Suitable cutting stations 108 are known and used in conventional
production lines. The station 108 may include a set of feed rollers
110 that define a driven nip, wherein one of the feed rollers is
driven and the other may be an idler roll. The feed rollers 110 may
also serve to impart a crimped pattern to the running nose wire,
such as diamond pattern. The running nose wire is fed to a cutter
roller 112 configured opposite to an anvil 114, wherein the cuter
roller 112 is driven at a rate so as to cut the running nose wire
104 into individual nose wires 26. Downstream of the cutter roller
112, a pair of delivery rollers 116 transports the individual nose
wires 26 from the cutting station 108 onto a carrier web 118.
Referring to FIG. 4, this carrier web 118 may be the continuous
multi-layer web that defines the upper body portion 20 wherein the
individual nose wires 26 are deposited along the edge of the
carrier web 118 corresponding to the top edge 24. It should be
appreciated that an additional cutting station may be operationally
disposed opposite to (and upstream or downstream) of the cutting
station 108 for cutting and placing the nose wires on the opposite
nested upper body portions 20 in the web depicted in FIG. 4. For
the sake of ease of understanding only one such cutting station is
illustrated and described herein.
[0051] FIG. 5 also depicts staging of a reserve nose wire source
103 proximate to the running first nose wire source 103. Upon a
predetermined depletion state of the first nose wire source 105,
the reserve nose wire source 103 (and individual nose wires
produced therefrom) is introduced to the production line, as
explained in greater detail below with reference to FIGS. 6 through
10.
[0052] After placement of the individual nose wires 104 in position
on the carrier web 118, the binder web 120 is introduced to the
production line 106 along both edges of the carrier web 118 (only
one binder web 120 is depicted in FIG. 5.). The combination of
carrier web 118, nose wire 26, and binder webs 120 pass through a
folding station 122 wherein the binder webs 118 are folded around
the respective running edges 50, 52 of the carrier web 118 (FIG.

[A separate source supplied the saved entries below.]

-- ==== Sys2Proof/Machine/Coding.lean ====
section
/-! DEFINITION. The bytes of an encoded stream as far as the spec has the engine write them: the buffer model's signalling
(R173), filler (R172), packetisation (R181) and the transport stream (R182). Chapter 07 does not restate the codecs' own
syntax; what of it is used here is that of the codecs' and the transport stream's standards (PRESUMED, log 119). -/
namespace Sys2Proof.Machine

/-! ## Bits -/

/-- Bits of a number, most significant first. -/
def uBits (n v : Nat) : List Bool := (List.range n).map fun i => bitOf v (n - 1 - i)

/-- Exp-Golomb code of a number. -/
def ueBits (v : Nat) : List Bool := List.replicate (v + 1).log2 false ++ uBits ((v + 1).log2 + 1) (v + 1)

/-- Bits packed into bytes, the last filled with zeros. -/
def packBits : Nat → List Bool → List Byte
  | 0, _ => []
  | n + 1, l =>
    if l.isEmpty then []
    else BitVec.ofNat 8 ((List.range 8).foldl (fun a i => a * 2 + b2n (l.getD i false)) 0) :: packBits n (l.drop 8)

/-- Bytes of a row of bits. -/
def bitBytes (l : List Bool) : List Byte := packBits l.length l

/-- A raw byte sequence: its bits, a one, and zeros to a byte. -/
def rbsp (l : List Bool) : List Byte := bitBytes (l ++ [true])

/-- Emulation prevention: a byte 3 after two zeros that a byte up to 3 would follow. -/
def escape : Nat → List Byte → List Byte
  | _, [] => []
  | z, b :: r =>
    if 2 ≤ z ∧ b.toNat ≤ 3 then 3#8 :: b :: escape (if b = 0 then 1 else 0) r
    else b :: escape (if b = 0 then z + 1 else 0) r

/-- Big-endian bytes. -/
def beBytes (n v : Nat) : List Byte := (leBytes n v).reverse

/-! ## Headers of the units of a stream: codec 0 HEVC, 1 AVC, 2 AV1 -/

/-- A NAL unit with its header, or an OBU without a size field. -/
def unitOf (codec typ : Nat) (body : List Byte) : List Byte :=
  (if codec = 0 then [BitVec.ofNat 8 (typ * 2), 1] else if codec = 1 then [BitVec.ofNat 8 (96 + typ)]
    else [BitVec.ofNat 8 (typ * 8)]) ++ body

/-- Type of the slices of a picture: IDR_W_RADL, CRA and TRAIL_R in HEVC; IDR and non-IDR in AVC; a frame OBU. -/
def sliceType (codec : Nat) (k : PicKind) : Nat :=
  if codec = 2 then 6
  else match k with
    | .idr => if codec = 0 then 19 else 5
    | .open_ => if codec = 0 then 21 else 1
    | _ => 1

/-- Type of a filler-data NAL unit or padding OBU, and its header's bytes. -/
def fillerUnit (codec n : Nat) : List Byte :=
  let h := if codec = 0 then [0x4C, 1] else if codec = 1 then [0x0C] else [0x78]
  h ++ List.replicate (n - h.length - 1) 0xFF ++ [0x80]
/-- Bytes of filler that `n` bytes owed come to: a unit has at least its header and its trailing byte. -/
def fillerLen (codec n : Nat) : Nat := if n = 0 then 0 else max n (if codec = 0 then 3 else 2)

/-! ## The buffer model's signalling (R173) -/

/-- bit_rate_value and cpb_size_value at scale 0: units of 64 bit/s, and of 16 bits. -/
def Hrd.rateValue (h : Hrd) : Nat := cdiv h.rate 64
def Hrd.sizeValue (h : Hrd) : Nat := h.size / 16

/-- HRD parameters of an HEVC VPS or SPS, or of an AVC SPS. -/
def Hrd.bits (h : Hrd) (codec : Nat) : List Bool :=
  let entry := ueBits (h.rateValue - 1) ++ ueBits (h.sizeValue - 1) ++ [h.cbr]
  if codec = 0 then
    [true, false, false] ++ uBits 4 0 ++ uBits 4 0 ++ uBits 5 23 ++ uBits 5 23 ++ uBits 5 23
      ++ [true] ++ ueBits 0 ++ ueBits 0 ++ entry
  else ueBits 0 ++ uBits 4 0 ++ uBits 4 0 ++ entry ++ uBits 5 23 ++ uBits 5 23 ++ uBits 5 23 ++ uBits 5 0

/-- decoder_model_info of an AV1 sequence header. -/
def av1Model : List Bool := uBits 5 31 ++ uBits 32 1 ++ uBits 5 31 ++ uBits 5 31
/-- operating_parameters_info: decoder and encoder buffer delay, low_delay_mode_flag 0. -/
def Hrd.av1Params (h : Hrd) : List Bool := uBits 32 h.delay ++ uBits 32 (h.full - h.delay) ++ [false]

/-- An SEI message. -/
def seiMessage (typ : Nat) (l : List Bool) : List Byte :=
  let b := if l.length % 8 = 0 then bitBytes l else rbsp l
  [BitVec.ofNat 8 typ, BitVec.ofNat 8 b.length] ++ b

/-- Buffering period. -/
def bufferingPeriod (codec : Nat) (h : Hrd) : List Byte :=
  seiMessage 0 ((if codec = 0 then ueBits 0 ++ [false, false] ++ uBits 24 0 else ueBits 0)
    ++ uBits 24 h.delay ++ uBits 24 (h.full - h.delay))
/-- Picture timing: pictures since the last buffering period, in HEVC's ticks of a frame or AVC's of a field. -/
def pictureTiming (codec since : Nat) : List Byte :=
  seiMessage 1 (if codec = 0 then uBits 24 (max 1 since - 1) ++ uBits 24 0 else uBits 24 (2 * since) ++ uBits 24 0)
/-- AVC recovery point with recovery_frame_cnt 0 (R160). -/
def recoveryPoint : List Byte := seiMessage 6 (ueBits 0 ++ [true, false] ++ uBits 2 0)

/-- An SEI NAL unit. -/
def seiUnit (codec : Nat) (m : List Byte) : List Byte := unitOf codec (if codec = 0 then 39 else 6) (escape 0 (m ++ [0x80]))

/-- Parameter sets of a key picture, with the model's fields between the coder's bits. -/
def paramUnits (codec : Nat) (h : Hrd) (sets : List (List Bool)) : List (List Byte) :=
  let g (i : Nat) : List Bool := sets.getD i []
  let nal (typ : Nat) (l : List Bool) : List Byte := unitOf codec typ (escape 0 (rbsp l))
  match codec with
  | 0 => [nal 32 (g 0 ++ h.bits 0 ++ g 1), nal 33 (g 2 ++ h.bits 0 ++ g 3), nal 34 (g 4)]
  | 1 => [nal 7 (g 0 ++ h.bits 1 ++ g 1), nal 8 (g 2)]
  | _ => [unitOf 2 1 (rbsp (g 0 ++ av1Model ++ g 1 ++ h.av1Params ++ g 2))]

/-- SEI units of a picture. -/
def seiUnits (codec : Nat) (k : PicKind) (h : Hrd) (since : Nat) : List (List Byte) :=
  let key := k = .idr ∨ k = .open_
  if codec = 2 then []
  else (if key then [seiUnit codec (bufferingPeriod codec h)] else []) ++ [seiUnit codec (pictureTiming codec since)]
    ++ if codec = 1 ∧ k = .open_ then [seiUnit 1 recoveryPoint] else []

/-- Units of a picture's slices: a NAL unit each, or one frame OBU of all tile rows. -/
def sliceUnits (codec : Nat) (k : PicKind) (l : List (List Byte)) : List (List Byte) :=
  if codec = 2 then [unitOf 2 6 l.flatten] else l.map (unitOf codec (sliceType codec k))

/-- The access unit of a picture without filler (R160, R173). -/
def accessUnit (codec : Nat) (k : PicKind) (h : Hrd) (since : Nat) (sets : List (List Bool)) (slices : List (List Byte)) :
    List (List Byte) :=
  (if k = .idr ∨ k = .open_ then paramUnits codec h sets else []) ++ seiUnits codec k h since ++ sliceUnits codec k slices

/-- Rows of each slice, first and count, of `n` slices over `rows` rows, as evenly as the rows allow (R160). -/
def sliceRows (rows n : Nat) : List (Nat × Nat) :=
  let n := max 1 (min n rows)
  (List.range n).map fun i => (i * rows / n, (i + 1) * rows / n - i * rows / n)

/-! ## RTP payloads (R181) -/

/-- Cut a list into pieces. -/
def pieces (n : Nat) : Nat → List Byte → List (List Byte)
  | 0, _ => []
  | fuel + 1, l => if l.isEmpty then [] else l.take n :: pieces n fuel (l.drop n)

/-- Fragments of a NAL unit: FU of RFC 7798 or FU-A of RFC 6184. -/
def nalFragments (codec lim : Nat) (u : List Byte) : List (List Byte) :=
  let h := (u.getD 0 0).toNat
  let hl := if codec = 0 then 2 else 1
  let typ := if codec = 0 then bitsOf h 1 6 else h % 32
  let head : List Byte := if codec = 0 then [BitVec.ofNat 8 (h / 128 * 128 + 49 * 2 + h % 2), u.getD 1 0]
    else [BitVec.ofNat 8 (h / 32 * 32 + 28)]
  let cs := pieces (lim - hl - 1) u.length (u.drop hl)
  cs.zipIdx.map fun e =>
    head ++ [BitVec.ofNat 8 (b2n (e.2 = 0) * 128 + b2n (e.2 + 1 = cs.length) * 64 + typ)] ++ e.1

/-- A NAL unit in a packet of its own, or in fragments. -/
def oneUnit (codec lim : Nat) (u : List Byte) : List (List Byte) :=
  if u.length ≤ lim then [u] else nalFragments codec lim u

/-- Units aggregated in one packet (AP or STAP-A), where they are several and fit. -/
def aggregate (codec lim : Nat) (us : List (List Byte)) : List (List Byte) :=
  let p := (if codec = 0 then [0x60, 1] else [0x78]) ++ us.flatMap fun u => beBytes 2 u.length ++ u
  if 2 ≤ us.length ∧ p.length ≤ lim then [p] else us.flatMap (oneUnit codec lim)

/-- LEB128 length of an OBU element. -/
def leb128 : Nat → Nat → List Byte
  | 0, _ => []
  | n + 1, v => if v < 128 then [BitVec.ofNat 8 v] else BitVec.ofNat 8 (128 + v % 128) :: leb128 n (v / 128)

/-- AV1 packets: OBUs put one behind the other, each with its length, and cut where a packet is full. `cur` is the packet
in hand without its aggregation header, `z` says that it begins inside an OBU. -/
def obuPackets (lim : Nat) : Nat → List (List Byte) → List Byte → Bool → List (Bool × Bool × List Byte)
  | 0, _, cur, z => [(z, false, cur)]
  | _ + 1, [], cur, z => if cur.isEmpty then [] else [(z, false, cur)]
  | fuel + 1, u :: r, cur, z =>
    let room := lim - 1 - cur.length
    let whole := leb128 5 u.length ++ u
    if whole.length ≤ room then obuPackets lim fuel r (cur ++ whole) z
    else if room < 4 then (z, false, cur) :: obuPackets lim fuel (u :: r) [] false
    else
      let n := room - 3
      (z, true, cur ++ leb128 5 n ++ u.take n) :: obuPackets lim fuel (u.drop n :: r) [] true

/-- AV1 payloads with their aggregation headers: Z, Y, W = 0, N. -/
def av1Payloads (lim : Nat) (newSeq : Bool) (us : List (List Byte)) : List (List Byte) :=
  let ps := obuPackets lim (2 * us.flatten.length + 2 * us.length + 2) us [] false
  ps.zipIdx.map fun e => BitVec.ofNat 8
    (b2n e.1.1 * 128 + b2n e.1.2.1 * 64 + b2n (newSeq && e.2 = 0) * 8) :: e.1.2.2

/-- Payloads of an access unit: parameter sets and SEI aggregated (AVC: the parameter sets), the rest one by one. -/
def rtpPayloads (codec lim : Nat) (key : Bool) (us : List (List Byte)) : List (List Byte) :=
  if codec = 2 then av1Payloads lim key us
  else
    let typ (u : List Byte) : Nat := if codec = 0 then bitsOf (u.getD 0 0).toNat 1 6 else (u.getD 0 0).toNat % 32
    let head (u : List Byte) : Bool := if codec = 0 then 32 ≤ typ u && typ u < 35 || typ u = 39 else typ u = 7 || typ u = 8
    aggregate codec lim (us.filter head) ++ (us.filter fun u => !head u).flatMap (oneUnit codec lim)

/-! ## Transport stream (R182) -/

/-- Header of a transport packet: PUSI, PID, adaptation field control, continuity counter. -/
def tsHeader (pusi : Bool) (pid afc cc : Nat) : List Byte :=
  [0x47] ++ beBytes 2 (b2n pusi * 2 ^ 14 + pid % 2 ^ 13) ++ [BitVec.ofNat 8 (afc * 16 + cc % 16)]

/-- A section in one transport packet. -/
def tsSection (pid cc : Nat) (body : List Byte) : List Byte :=
  let p := tsHeader true pid 1 cc ++ [0] ++ body ++ beBytes 4 (crcMsb 32 0x04C11DB7 0xFFFFFFFF body)
  p ++ List.replicate (188 - p.length) 0xFF

/-- PAT of a program. -/
def patSection (program pmt : Nat) : List Byte :=
  [0] ++ beBytes 2 (0xB000 + 13) ++ beBytes 2 1 ++ [0xC1, 0, 0] ++ beBytes 2 program ++ beBytes 2 (0xE000 + pmt)
/-- PMT of a program with its one video stream, which carries the PCR. -/
def pmtSection (program video codec : Nat) : List Byte :=
  [2] ++ beBytes 2 (0xB000 + 18) ++ beBytes 2 program ++ [0xC1, 0, 0] ++ beBytes 2 (0xE000 + video) ++ beBytes 2 0xF000
    ++ [if codec = 0 then 0x24 else if codec = 1 then 0x1B else 0x06] ++ beBytes 2 (0xE000 + video) ++ beBytes 2 0xF000

/-- A PTS in a PES header. -/
def ptsField (p : Nat) : List Byte :=
  [BitVec.ofNat 8 (0x21 + bitsOf p 30 3 * 2)] ++ beBytes 2 (bitsOf p 15 15 * 2 + 1) ++ beBytes 2 (bitsOf p 0 15 * 2 + 1)

/-- PES packet of a picture: PTS and no DTS. -/
def pesOf (codec pts90 : Nat) (us : List (List Byte)) : List Byte :=
  [0, 0, 1, 0xE0, 0, 0, 0x80, 0x80, 5] ++ ptsField (pts90 % 2 ^ 33)
    ++ us.flatMap fun u => (if codec = 2 then [] else [0, 0, 0, 1]) ++ u

/-- PCR of a stand time: 33 bits at 90 kHz, 6 reserved, 9 bits at 27 MHz. -/
def pcrField (t : Nat) : List Byte :=
  let c := t * 27 / 1000
  beBytes 6 (c / 300 % 2 ^ 33 * 2 ^ 15 + 0x7E00 + c % 300)

/-- Video packets of a PES: the PCR on the first, stuffing on the last that has payload. -/
def videoPackets (pid : Nat) : Nat → Option (List Byte) → Bool → Nat → List Byte → List (List Byte)
  | 0, _, _, _, _ => []
  | n + 1, pcr, first, cc, l =>
    if l.isEmpty then []
    else
      let af : List Byte := match pcr with | some p => 0x10 :: p | none => []
      let room := if af.isEmpty then 184 else 183 - af.length
      let fill := room - min room l.length
      let field : List Byte :=
        if af.isEmpty ∧ fill = 0 then []
        else if af.isEmpty then BitVec.ofNat 8 (fill - 1) :: (if fill = 1 then [] else 0 :: List.replicate (fill - 2) 0xFF)
        else BitVec.ofNat 8 (af.length + fill) :: (af ++ List.replicate fill 0xFF)
      (tsHeader first pid (if field.isEmpty then 1 else 3) cc ++ field ++ l.take room)
        :: videoPackets pid n none false (cc + 1) (l.drop room)

/-- A packet of adaptation field only, which completes the last datagram of a picture. -/
def stuffPacket (pid cc : Nat) : List Byte := tsHeader false pid 2 cc ++ [183, 0] ++ List.replicate 182 0xFF

/-- UDP or RTP payloads of a picture at stand time `now`: PAT and PMT when 100 ms have passed, the PES with a PCR, seven
packets to a datagram. -/
def tsPayloads (codec program pmt video now pts90 : Nat) (t : TsSt) (us : List (List Byte)) : List (List Byte) × TsSt :=
  let psi : Bool := t.psi.all fun p => decide (p + 100000000 ≤ now)
  let cc (i : Nat) : Nat := t.cc.getD i 0
  let pre := if psi then [tsSection 0 (cc 0) (patSection program pmt), tsSection pmt (cc 1) (pmtSection program video codec)]
    else []
  let pes := pesOf codec pts90 us
  let vs := videoPackets video pes.length (some (pcrField now)) true (cc 2) pes
  let all := pre ++ vs
  let pad := (7 - all.length % 7) % 7
  let last := cc 2 + vs.length
  let all := all ++ List.replicate pad (stuffPacket video (last + 15))
  ((List.range (all.length / 7)).map fun i => ((all.drop (7 * i)).take 7).flatten,
    { cc := [cc 0 + b2n psi, cc 1 + b2n psi, last], psi := if psi then some now else t.psi })

end Sys2Proof.Machine
end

4). The components then pass through a bonding station 124 wherein
the binder webs 120 are thermally bonded to the carrier web 118,
thereby producing the edge configurations 24, 38 depicted in FIG. 3
with respective binders 36, 40. The nose wire 26 is held in
position relative to the top edge 24 by the binder 36.
[0053] From the bonding station 124, the continuous combination of
carrier web 118 with nose wires 104 under the binder 36 is conveyed
to further downstream processing stations 126 wherein the
individual facemasks are cut, bonded, head straps are applied, and
so forth.
[0054] With further reference to FIGS. 6 through 10, aspects of a
method 100 are depicted for introducing individual reserve nose
wires 102 produced from the reserve nose wire source 103 into the
running production line 106. FIG. 6 depicts the reserve nose wire
source 103 as a roll staged in a stand-by position. The method
includes providing the first nose wire source 103 with a dedicated
first cutter system 108 for the production line 106, wherein the
running nose wires 104 are supplied by the first nose wire source
103 and first cutter system 108 as described above with reference
to FIG. 5. The reserve nose wire source 103 is provided with a
dedicated second cutter system 128 also staged in a stand-by state
proximate to the first nose wire source 105 and first cutter system
108. The second cutter system 128 may be configured as discussed
above with respect to the first cutter system 108, or may be a
different cutting system.
[0055] Still referring to FIG. 6, each of the cutter systems 108,
128 is configured with a respective controllable diverter 130, 132
that directs the individual nose wires to either an operational
direction wherein the nose wires are transported to the production
line 106 as the running nose wires 104, or to a discard or reject
direction away from the production line. The diverters 130, 132 may
be any type of mechanical or pneumatic device that is used to
change direction of a flow of articles. Any manner of conveyor(s)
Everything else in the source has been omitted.